Expenses for developing or obtaining internal-use software that can’t be capitalized under the rules for intangibles — such as the costs for training and data conversion — wouldn’t be capitalized for a hosting arrangement that’s a service contract. The customer in the hosting arrangement would determine which of the three stages an implementation activity relates to:

  • The preliminary project stage,
  • The application development stage, or
  • The postimplementation stage.

Implementation costs at the application development stage would be capitalized depending on their nature. But costs that are incurred during the preliminary project and postimplementation stages would be expensed as the activities are performed.
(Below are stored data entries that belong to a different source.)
/-- R271: port p goes to MISCABLED. -/
def State.miscabled (s : State) (p : Nat) (x : Ident) : State :=
  (s.pwr_ p Reg.optPstatState 6).recStrip (p / 4) (32 + p % 4) 0x12 0 0xFF (x.rank % 64 + x.deal % 256 * 2 ^ 8)

/-- R271: what the far end of port p sends of itself is what must be there. -/
def State.rightPeer (s : State) (p : Nat) (x : Ident) : Bool :=
  decide (x.size = s.ranks) && decide (x.fab = decide (s.rd (portUnit p) Reg.optSysFab192 = 1))
    && decide (s.cabled p = some (x.rank, x.deal))

/-- Show the far end of port p. -/
def State.showPeer (s : State) (p rank deal : Nat) : State :=
  ((s.pwr_ p Reg.optPeerPeerRank rank).pwr_ p Reg.optPeerPeerDeal deal).pwr_ p Reg.optPeerValid 1

/-- A port that trained to a width is in service: its frames begin anew. -/
def State.enterService (s : State) (p : Nat) : State := s.setPort p { PortSt.init with was := true }

/-- R270, R274: the supply of port p shines, the wavelengths `low` below +14 dBm. -/
def State.supplyLight (s : State) (p low : Nat) : State :=
  (List.range 4).foldl (fun s n => (s.wr (.opt (p / 16 * 4 + n)) Reg.optLaserPresent 1).wr (.opt (p / 16 * 4 + n)) Reg.optLaserLow low) s

/-- R270: port p locks; the far end is unknown until step 3. -/
def State.startTraining (s : State) (p : Nat) : State := (s.pwr_ p Reg.optPeerValid 0).pwr_ p Reg.optPstatState 1

/-- PORT_TRAINING (R270–R272): spares are lit by SPARE_LIGHT only. -/
def portTraining (p : Nat) (e : TrainEv) (s : State) : State :=
  let st := s.prd p Reg.optPstatState
  if !s.mayTrain p then s
  else
    match e with
    | .light low =>
      let s := s.supplyLight p low.toNat
      if st = 0 ∧ s.spareNo p = none then s.startTraining p else s
    | .locked => if st = 1 ∧ s.rd (portUnit p) Reg.optLaserPresent = 1 then s.pwr_ p Reg.optPstatState 2 else s
    | .silent => if st = 2 then s.portFails p else s
    | .identity x =>
      if st ≠ 2 then s
      else if s.rightPeer p x then s.showPeer p x.rank x.deal
      else s.miscabled p x
    | .lanes ok =>
      if st ≠ 2 ∨ s.prd p Reg.optPeerValid = 0 then s
      else
        let s := s.agreeWidth p ok.toNat
        if !s.portUp p then s
        else
          let i := s.dealOf p
          let s := (s.enterService p).pwr_ p Reg.optPeerDeal i
          match s.standIn i with
          | some q => (s.darkenSpare q).joinEgress
          | none => s.joinEgress

/-- R270, R281: port p trains again; a spare stands by. -/
def State.trainAgain (s : State) (p : Nat) : State :=
  if (s.spareNo p).isSome then s.pwr_ p Reg.optPstatState 7 else s.startTraining p

/-- TRAINING_RETRY (R270): a down port tries again, unless it has come up and this is past its third failure. -/
def trainingRetry (p : Nat) (s : State) : State :=
  if s.prd p Reg.optPstatState ≠ 5 ∨ !s.mayTrain p then s
  else if (s.port p).was ∧ 3 ≤ s.prd p Reg.optPstatFails then s
  else if s.rd (portUnit p) Reg.optLaserPresent = 1 then s.trainAgain p
  else s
The amortization period would generally be the term of the hosting arrangement. This would include the noncancelable period of the arrangement, plus periods covered by any options to:

  • Extend the arrangement if the customer is reasonably certain to exercise that option,
  • Terminate the arrangement if the customer is reasonably certain not to exercise the termination option, and
  • Extend (or not to terminate) the arrangement in which exercise of the option is in the control of the vendor.

Customers would need to reassess the estimated term of the arrangement periodically and account for any change in the estimated term as a change in accounting estimate.

Stay tuned

The FASB is asking for public comments by April 30. Right now, no effective date has been set. Once its Emerging Issues Task Force (EITF) has an opportunity to review the feedback, the FASB will announce the next steps for this project and, if finalized, when the changes will go into effect.